The system 10, as thus described, addresses the challenge of obtaining fine-grain user responses by using electro-dermal activity (EDA) signals of users consuming content and accurately mapping such signals to self-reported explicit feedback provided by such users. This approach not only improves existing approaches to calibrate audience feedback, but also enables a range of new applications such as indexing and searching individual content, and providing content recommendation systems that can propose content that best matches the physiological state of the user. To this end, the system 10 advantageously decomposes raw EDA signals (rx) into responses that accurately pinpoint the times and intensities of viewer responses to the stimuli in the content. Further, the system 10 provides a machine-learning framework that uses the EDA responses to accurately predict the explicit feedback provided by a user.
In accordance with another aspect of the present principles, the system 10 can advantageously characterize the changes in user electro-dermal activity (EDA) as such users respond to stimuli during content consumption. In this regard, the system 10 can accurately map implicit EDA feedback to the explicit feedback provided by the viewers in the form of ratings and survey forms. To that end, the system 10 can make use of one or more EDA sensors, such as the EDA sensor 500 of FIG. 5 described hereinafter, which a user wears while consuming content (e.g., watching a movie or television program).

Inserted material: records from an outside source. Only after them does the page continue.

/-- MOVE_VALVE: its checks in order; a valve already at the target needs no stroke; otherwise the request waits at the
tail with its given time clamped (the clamped count is log entry 23), and the arbiters decide (log entry 12
and section 6.4). -/
def Obligations.MoveValveWaitsItsTurn : Prop :=
  ∀ (s : State) (tag : Byte) (v target time : Nat), s.taking → s.st.ss.station = .ready →
    let i : Instr := .moveValve tag v target time
    let refused (st : Status) : Prop := exec i s = .next (s.replied tag 0x22 st [] s.st)
    let d := s.st.vsOf v
    ((768 ≤ v ∨ 1 < target) → refused .outOfRange) ∧
    (v < 768 → target ≤ 1 → s.st.valve? v = none → refused .notFound) ∧
    (∀ r, v < 768 → target ≤ 1 → s.st.valve? v = some r →
      (r.kind = .crew → refused .notActuated) ∧
      (r.kind = .actuated → 0 < d.holds → refused .valveHeld) ∧
      (r.kind = .actuated → d.holds = 0 → (s.st.owned r.sideA ∨ s.st.owned r.sideB) → refused .inRegion) ∧
      (r.kind = .actuated → d.holds = 0 → s.st.owned r.sideA = false → s.st.owned r.sideB = false →
        (s.st.motionWork v = true → refused .wrongState) ∧
        (s.st.motionWork v = false → d.stale = false → d.position = (if target = 1 then .closed else .opened) →
          exec i s = .next (s.replied tag 0x22 .ok [] s.st)) ∧
        (s.st.motionWork v = false → (d.stale = true ∨ d.position ≠ (if target = 1 then .closed else .opened)) →
          let given : Option Nat := if time = 0 then none else some (max r.tmin (min time r.tmax))
          let m : Move := { valve := v, closes := decide (target = 1), given, residual := none, limited := false
                            waiting := true }
          let waiting : Station := { s.st with md := { s.st.md with moves := s.st.md.moves ++ [m] } }
          exec i s = .next (takePostings (s.replied tag 0x22 .accepted
            (byte2 (if time = 0 ∨ time = max r.tmin (min time r.tmax) then 0 else 1)) waiting.decideAll)) ∧
          s.st.Moves waiting.decideAll)))

/-- HALT_VALVE(STOP) and HALT_VALVE(LIFT): the checks in order, each refused with WRONG_STATE when there is nothing to
stop or to lift. STOP (R42): a PENDING or HALTED entry of the valve is HALTED with HOST among its causes, a waiting
MOVE_VALVE, a queued exercise and a waiting return are gone, and a stroke in motion has its end decided as a halt by
the host: sent a HALT when it moves, ended at once when its call is not yet on the line, after the answer when it is.
LIFT (R43): HOST leaves every HALTED entry of the valve, close or reopen, which with no other cause left is PENDING
with its residual formed anew, or CLOSED or OPENED when its percent is within tolerance already. The arbiters then
decide (log entry 12 and section 6.4). -/
def Obligations.HaltValveStopsAndLifts : Prop :=
  ∀ (s : State) (tag : Byte) (v : Nat), s.taking → s.st.ss.station = .ready →
    let refused (st : Status) : Prop :=
      exec (.haltValveStop tag v) s = .next (s.replied tag 0x23 st [] s.st) ∧
      exec (.haltValveLift tag v) s = .next (s.replied tag 0x23 st [] s.st)
    let entries : List Entry := [0, 1, 2, 3].flatMap fun k => (s.st.slot k).work ++ (s.st.slot k).reopen
    let waiting (e : Entry) : Prop := e.state = .pending ∨ e.state = .halted
    let work := (s.st.stroke? v).isSome ∨ (s.st.move? v).isSome ∨ (s.st.exercise? v).isSome ∨
      ∃ e ∈ entries, e.valve = v ∧ waiting e
    let held := ∃ e ∈ entries, e.valve = v ∧ e.state = .halted ∧ e.halts.host = true
    let claimed := ∃ k e, k < 4 ∧ e ∈ (s.st.slot k).work ∧ e.valve = v ∧ waiting e
    (768 ≤ v → refused .outOfRange) ∧
    (v < 768 → s.st.valve? v = none → refused .notFound) ∧
    (∀ r, v < 768 → s.st.valve? v = some r → r.kind = .crew → refused .notActuated) ∧
    (∀ r, v < 768 → s.st.valve? v = some r → r.kind = .actuated →
      (¬ work → exec (.haltValveStop tag v) s = .next (s.replied tag 0x23 .wrongState [] s.st)) ∧
      (¬ held → exec (.haltValveLift tag v) s = .next (s.replied tag 0x23 .wrongState [] s.st)) ∧
      (work → ∃ x : Station,
        exec (.haltValveStop tag v) s = .next (takePostings (s.replied tag 0x23 .ok [] x.decideAll)) ∧
        s.st.Moves x.decideAll ∧
        (s.st.canonical = true →
          (∀ k e, k < 4 → entryOf? (s.st.slot k).work v = some e → waiting e →
            entryOf? (x.slot k).work v = some { e with state := .halted, halts := { e.halts with host := true } }) ∧
          (¬ claimed → (∀ y j, s.st.stroke? v = some y → y.owner ≠ .closeEntry j) →
            ∀ k e, k < 4 → entryOf? (s.st.slot k).reopen v = some e → waiting e →
            entryOf? (x.slot k).reopen v = some { e with state := .halted, halts := { e.halts with host := true } }) ∧
          (∀ m, s.st.move? v = some m → m.waiting = true → x.move? v = none) ∧
          (∀ y, s.st.exercise? v = some y → y.phase = .queued ∨ y.phase = .returnWait → x.exercise? v = none) ∧
          (∀ y n, ¬ claimed → s.st.stroke? v = some y → y.pendingEnd = none → r.node = some n →
            let onLine := ∃ c, (s.st.line n.line).onLine = some (.addressed n.address .stroke c)
            (y.phase = .moving →
              x.stroke? v = some { y with phase := .halting, pendingEnd := some (.halted .host) } ∧
              (x.line n.line).halts = (s.st.line n.line).halts ++ [n.address]) ∧
            (y.phase = .sending → onLine → x.stroke? v = some { y with pendingEnd := some (.halted .host) }) ∧
            (y.phase = .sending → ¬ onLine → x.stroke? v = none ∧ (x.vsOf v).owner = none)))) ∧
      (held → ∃ x : Station,
        exec (.haltValveLift tag v) s = .next (takePostings (s.replied tag 0x23 .ok [] x.decideAll)) ∧
        s.st.Moves x.decideAll ∧
        (s.st.canonical = true → s.st.stroke? v = none → ∀ k e, k < 4 → e.state = .halted → e.halts.host = true →
          let resumes (closes : Bool) : Entry → Prop :=
            Entry.Resumes closes (s.st.vsOf v).percent r.tmin { e.halts with host := false } e
          (entryOf? (s.st.slot k).work v = some e → ∃ t, entryOf? (x.slot k).work v = some t ∧ resumes true t) ∧
          (¬ claimed → entryOf? (s.st.slot k).reopen v = some e →
            ∃ t, entryOf? (x.slot k).reopen v = some t ∧ resumes false t))))

/-- How a halt of a stroke in motion is decided: a call not yet on the line is withdrawn and the stroke ends at once;
a call that awaits its answer lets the end wait; a moving valve is sent a HALT; and the first end decided stands, a
second passing cause joining the first. STROKE_TIMEOUT: in MOVING the clock stands at acceptance plus the timeout (log
entry 11) and a halt with TIMEOUT is decided; in SENDING and HALTING no timeout runs. A close entry that becomes PENDING
or HALTED for a valve in a MOVE_VALVE or exercise stroke has it halted in the same way with PREEMPTED (R117), and a stroke
whose end is already decided notes the entry (the model's choice, log entry 19, DEDUCED). -/
def Obligations.AHaltIsDecidedByThePhase : Prop :=
  (∀ (s : Station) (v : Nat) (r : Stroke) (n : Node) (e : StrokeEnd),
      s.stroke? v = some r → s.nodeOf? v = some n →
      (r.pendingEnd = none → r.phase = .sending → s.strokeOnLine v = false →
        s.decideHalt v e = Station.endStroke false s r e) ∧
      (r.pendingEnd = none → r.phase = .sending → s.strokeOnLine v = true →
        s.decideHalt v e = s.modStroke v fun x => { x with pendingEnd := some e }) ∧
      (r.pendingEnd = none → r.phase = .moving →
        s.decideHalt v e = (s.modStroke v fun x => { x with phase := .halting, pendingEnd := some e }).modLine n.line
          fun x => { x with halts := x.halts ++ [n.address] }) ∧
      (∀ p, r.pendingEnd = some p →
        (∀ h g, p = .halted h → e = .halted g →
          s.decideHalt v e = s.modStroke v fun x => { x with joined := x.joined.join g }) ∧
        ((∀ h, p ≠ .halted h) ∨ (∀ g, e ≠ .halted g) → s.decideHalt v e = s))) ∧
  (∀ (s : State) (v : Nat) (r : Stroke), s.up → s.st.stroke? v = some r →
      (r.phase ≠ .moving → exec (.strokeTimeout v) s = .next s) ∧
      (∀ a t n, r.phase = .moving → r.accepted = some a → r.timeout = some t → r.pendingEnd = none →
        s.st.nodeOf? v = some n →
        let due := (a + t) % 42949672960
        let x : Station := { s.st with clock := if clockReached s.st.clock due then s.st.clock else due }
        exec (.strokeTimeout v) s = .next
          { s with st :=
            ((x.modStroke v fun y => { y with phase := .halting, pendingEnd := some (.failed .timeout) }).modLine n.line
              (fun y => { y with halts := y.halts ++ [n.address] })) })) ∧
  (∀ (s : Station) (k v : Nat) (r : Stroke) (n : Node), s.canonical = true → s.stroke? v = some r →
      s.nodeOf? v = some n → ((s.vsOf v).owner = some .move ∨ (s.vsOf v).owner = some .exercise) →
      (∀ j e, j < 4 → e ∈ (s.slot j).reopen → e.valve = v → e.state ≠ .stroking) →
      let x := s.closeWaits k v
      let taken : StrokeEnd := .taken .preempted
      (r.pendingEnd ≠ none → x.stroke? v = some { r with claimed := true }) ∧
      (r.pendingEnd = none → r.phase = .moving →
        x.stroke? v = some { r with phase := .halting, pendingEnd := some taken } ∧
        (s.MapAgrees → n.address ∈ (x.line n.line).halts)) ∧
      (r.pendingEnd = none → r.phase = .sending → s.strokeOnLine v = true →
        x.stroke? v = some { r with pendingEnd := some taken }) ∧
      (r.pendingEnd = none → r.phase = .sending → s.strokeOnLine v = false →
        x.stroke? v = none ∧ (x.vsOf v).owner = none))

The system 10 of FIGS. 1 and 2 typically records EDA as the conductance between a pair of electrodes placed over an individual's skin, near concentrations of sweat glands. An EDA signal characteristically exhibits a slow frequency baseline component plus short-lived spike-like events, denoted Skin Conductance Responses (SCRs), which often overlap with each other, as illustrated in FIG. 4. An individual's EDA signal has a well-known connection to the brain activation resulting from emotional reactions to stimulus, which causes sudomotor neuron bursts and results in sweat to expelled from eccurine glands, finally causing conductance variations on the individual's skin. Understanding of these phenomena has increased from an examination of brain function via functional Magnetic Resonance Imaging (fMRI) and skin conduction via EDA simultaneously, showing the activations in specific regions of the brain that result in variations in the EDA. In addition, micro-video recordings of sweat glands clearly demonstrate that neuron firings result in variations in skin conductance. Scientists have conducted extensive work in evaluating the connection between SCRs and activities such as video game playing, performing arts viewing, everyday interactions, detecting stress, evaluating cognitive load, and determining perception changes due to mental illness.

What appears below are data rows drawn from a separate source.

/-- An edit of the network table keeps the tables sound when it keeps the network's own. -/
theorem Frame.edit (n : Network) (h : Frame 0 s t) (hn : netTidy t.nt → netTidy n) : Frame 0 s { t with nt := n } := by
  refine h.widest ⟨fun c => ?_, fun c => c⟩
  obtain ⟨n1, n2, n3, n4, n5⟩ := hn (canonical_netTidy c)
  rw [canonical_iff] at *
  exact ⟨n1, n2, n3, n4, n5, c.2.2.2.2.2⟩

@[simp] theorem Frame.modVsAny (v : Nat) (f : VsRec → VsRec) (h : Frame b s t) (hb : b ≤ 2) : Frame b s (t.modVs v f) := by
  refine h.wide (Listens.of (canonical := fun c => ?_)) hb
  rw [canonical_iff] at *
  obtain ⟨c1, c2, c3, c4, c5, c6, c7⟩ := c
  exact ⟨c1, c2, c3, c4, c5, Table.tidy_writeD _ _ _ _ c6, c7⟩

@[simp] theorem Frame.repositionAny (v : Nat) (f : VsRec → VsRec) (h : Frame b s t) (hb : b ≤ 2) : Frame b s (t.reposition v f) := by
  simp (maxDischargeDepth := 99) [Station.reposition, h, hb]

@[simp] theorem Frame.sampleByZone (n : Nat) (h : Frame b s t) : Frame b s (t.sampleByZone n) := by
  simp only [Station.sampleByZone]
  split <;> simp (maxDischargeDepth := 99) [h]

@[simp] theorem Frame.setKind (n : Node) (k : NodeKind) (h : Frame b s t) (hb : b ≤ 1) : Frame b s (t.setKind n k) := by
  simp (maxDischargeDepth := 99) [Station.setKind, h, hb, (Nat.le_succ_of_le hb : b ≤ 2)]

@[simp] theorem Frame.putSegment (n z c p q : Nat) (x : List Byte) (h : Frame 0 s t) : Frame 0 s (t.putSegment n z c p q x).2.2 := by
  simp only [Station.putSegment]
  have hs (y : Segment) : Frame 0 s { t with nt :=
      { t.nt with segments := t.nt.segments.put n y, sourceCount := countSources (t.nt.segments.put n y) } } :=
    Frame.edit _ h fun ⟨a, b⟩ => ⟨Table.wf_put _ _ _ a, b⟩
  repeat' split
  all_goals simp (maxDischargeDepth := 99) [h, hs, refuse, editTaken]

@[simp] theorem Frame.deleteSegment (n : Nat) (h : Frame 0 s t) : Frame 0 s (t.deleteSegment n).2.2 := by
  simp only [Station.deleteSegment]
  have hs : Frame 0 s { t with nt :=
      { t.nt with segments := t.nt.segments.drop n, sourceCount := countSources (t.nt.segments.drop n) } } :=
    Frame.edit _ h fun ⟨a, b⟩ => ⟨Table.wf_drop _ _ a, b⟩
  repeat' split
  all_goals simp (maxDischargeDepth := 99) [h, hs, refuse, editTaken]

@[simp] theorem Frame.valveStateOnEdit (v : Nat) (old : Option Valve) (new : Valve) (h : Frame b s t) (hb : b ≤ 2) : Frame b s (t.valveStateOnEdit v old new) := by
  simp only [Station.valveStateOnEdit]
  repeat' split
  all_goals simp (maxDischargeDepth := 99) [h, hb]

@[simp] theorem Frame.remap (old new : Option Node) (o : Occupant) (k : NodeKind) (h : Frame 0 s t) : Frame 0 s (t.remap old new o k) := by
  have hd (u : Station) (hu : Frame 0 s u) (n : Node) :
      Frame 0 s { u with nt := { u.nt with nodeMap := u.nt.nodeMap.drop n.key } } :=
    Frame.edit _ hu fun ⟨n1, n2, n3, n4, n5⟩ => ⟨n1, n2, n3, n4, Table.wf_drop _ _ n5⟩
  have hp (u : Station) (hu : Frame 0 s u) (n : Node) :
      Frame 0 s { u with nt := { u.nt with nodeMap := u.nt.nodeMap.put n.key o } } :=
    Frame.edit _ hu fun ⟨n1, n2, n3, n4, n5⟩ => ⟨n1, n2, n3, n4, Table.wf_put _ _ _ n5⟩
  simp only [Station.remap]
  split
  · exact h
  · split
    · split
      · exact Frame.setKind _ _ (hp _ (Frame.setKind _ _ (hd _ h _) (by omega)) _) (by omega)
      · exact Frame.setKind _ _ (hp _ h _) (by omega)
    · split
      · exact Frame.setKind _ _ (hd _ h _) (by omega)
      · exact h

In accordance with another aspect of the present principles, the system 10 has the capability of analyzing user EDA signal responses to stimuli (e.g., content viewing). FIG. 4 shows an example of an EDA signal with decomposed the Skin Conductance Response (SCR) events, thus illustrating the challenges involved in characterizing SCR events from a raw EDA signal. Specifically, extraction of true user neuron burst events from EDA signals often proves difficult because of potentially overlapping events, attenuation of event amplitude for repeated stimulus, varying burst impulse functions, and underlying all these, slowly varying skin conductance levels. Various proposed signal decomposition approaches to combat such difficulties include highly parametric sigmoid-exponential model, bi-exponential impulse responses, nonnegative deconvolution, and Variational Bayesian decomposition techniques. These techniques incur limitations either as a result of computational complexity, inability to discover overlapping events, or a one-size-fits-all approach not sufficiently robust to accommodate varying event durations. In accordance with an aspect of the present principles, the system 10 employs a matching pursuit-based methodology to extract relevant impulse information with low computational complexity and high adaptivity to changing physiological environments. Inputs comprise the raw EDA signal and the system 10 identifies both the time and intensity of SCR events.

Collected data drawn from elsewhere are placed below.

-- ==== Sys2Proof/Laws/Exhaust.lean ====
section
/-! SUPPORT. The decision of a zone's arbiter goes on until no candidate of the zone is eligible (R114): selecting a
candidate brings no new one and uses up the one selected, so that the number of candidates bounds the turns. -/

set_option linter.unusedSimpArgs false

namespace Sys2Proof.Machine

/-- No entry of `b` is PENDING whose valve has no PENDING entry in `a`. -/
def EntriesFewer (a b : List Entry) : Prop :=
  ∀ e ∈ b, e.state = .pending → ∃ f ∈ a, f.valve = e.valve ∧ f.state = .pending

/-- A slot offers the arbiters nothing that it did not offer before. -/
structure SlotFewer (a b : Slot) : Prop where
  closing : b.state = .closing → b.replanPending = false →
    a.state = .closing ∧ a.replanPending = false ∧ EntriesFewer a.work b.work
  reopening : b.state = .reopening → a.state = .reopening ∧ EntriesFewer a.reopen b.reopen

theorem EntriesFewer.refl (a : List Entry) : EntriesFewer a a := fun e he hp => ⟨e, he, rfl, hp⟩

theorem EntriesFewer.trans {a b c : List Entry} (h : EntriesFewer a b) (g : EntriesFewer b c) : EntriesFewer a c := by
  intro e he hp
  obtain ⟨f, hf, hv, hs⟩ := g e he hp
  obtain ⟨d, hd, hw, ht⟩ := h f hf hs
  exact ⟨d, hd, hw.trans hv, ht⟩

theorem EntriesFewer.modEntry (a : List Entry) (v : Nat) (f : Entry → Entry)
    (hf : ∀ e, (f e).state = .pending → e.state = .pending ∧ (f e).valve = e.valve) :
    EntriesFewer a (modEntry a v f) := by
  intro e he hp
  simp only [Machine.modEntry, List.mem_map] at he
  obtain ⟨d, hd, rfl⟩ := he
  split at hp
  · rename_i hv
    rw [if_pos hv]
    exact ⟨d, hd, (hf d hp).2.symm, (hf d hp).1⟩
  · rename_i hv
    rw [if_neg hv]
    exact ⟨d, hd, rfl, hp⟩

theorem EntriesFewer.filter (a : List Entry) (p : Entry → Bool) : EntriesFewer a (a.filter p) :=
  fun e he hp => ⟨e, (List.mem_filter.mp he).1, rfl, hp⟩

theorem SlotFewer.refl (a : Slot) : SlotFewer a a :=
  ⟨fun h g => ⟨h, g, EntriesFewer.refl _⟩, fun h => ⟨h, EntriesFewer.refl _⟩⟩

theorem SlotFewer.trans {a b c : Slot} (h : SlotFewer a b) (g : SlotFewer b c) : SlotFewer a c where
  closing hs hr := by
    obtain ⟨h1, h2, h3⟩ := g.closing hs hr
    obtain ⟨g1, g2, g3⟩ := h.closing h1 h2
    exact ⟨g1, g2, g3.trans h3⟩
  reopening hs := by
    obtain ⟨h1, h2⟩ := g.reopening hs
    obtain ⟨g1, g2⟩ := h.reopening h1
    exact ⟨g1, g2.trans h2⟩

theorem SlotFewer.of {a b : Slot} (hs : b.state = a.state) (hr : b.replanPending = a.replanPending)
    (hw : EntriesFewer a.work b.work) (ho : EntriesFewer a.reopen b.reopen) : SlotFewer a b :=
  ⟨fun h g => ⟨hs ▸ h, hr ▸ g, hw⟩, fun h => ⟨hs ▸ h, ho⟩⟩

/-- A slot that comes to offer nothing. -/
theorem SlotFewer.none {a b : Slot} (hc : b.state = .closing → b.replanPending = true) (hr : b.state ≠ .reopening) :
    SlotFewer a b :=
  ⟨fun h g => absurd (hc h) (by simp [g]), fun h => absurd h hr⟩

namespace Station

/-- The arbiters are offered nothing that they were not offered before, and no valve has changed its zone. -/
structure Fewer (s t : Station) : Prop where
  zones : ∀ v, t.zoneOfValve? v = s.zoneOfValve? v
  returns : ∀ v, v ∈ t.md.returns → v ∈ s.md.returns
  moves : ∀ m ∈ t.md.moves, m.waiting = true → ∃ n ∈ s.md.moves, n.valve = m.valve ∧ n.waiting = true
  exercises : ∀ x ∈ t.xu, x.phase = .queued → ∃ y ∈ s.xu, y.valve = x.valve ∧ y.zone = x.zone ∧ y.phase = .queued
  slots : ∀ k, SlotFewer (s.slot k) (t.slot k)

In accordance with another aspect of the present principles, the system 10 can advantageously predict explicit feedback from EDA signals and address the problem of assessing user reactions to stimulus (e.g., view content) using EDA signals. In contrast to other approaches that focus on isolated experiments on individual users, the system 10 advantageously provides concurrent, audience-level evaluation of SCR events previously decomposed by the signal processing method described above.
In accordance with another aspect of the present principles, the system 10 advantageously processes EDA signals collected from viewers consuming (e.g., viewing) different types of audio-video content. In particular, the system 10 has successfully to collected EDA signals from an audience at scale in an environment with minimal distractions from external stimuli. In this regard, the system 10 has collected data in commercial movie theaters while audience members viewed feature-length films. The controlled temperature, lighting and immersive nature of a movie theatre enabled measuring EDA signals that mainly represented user reaction to stimuli in the movie. In addition to EDA signals, the system 10 collected explicit feedback from the audience for mapping the implicit feedback in EDA responses to the explicit feedback.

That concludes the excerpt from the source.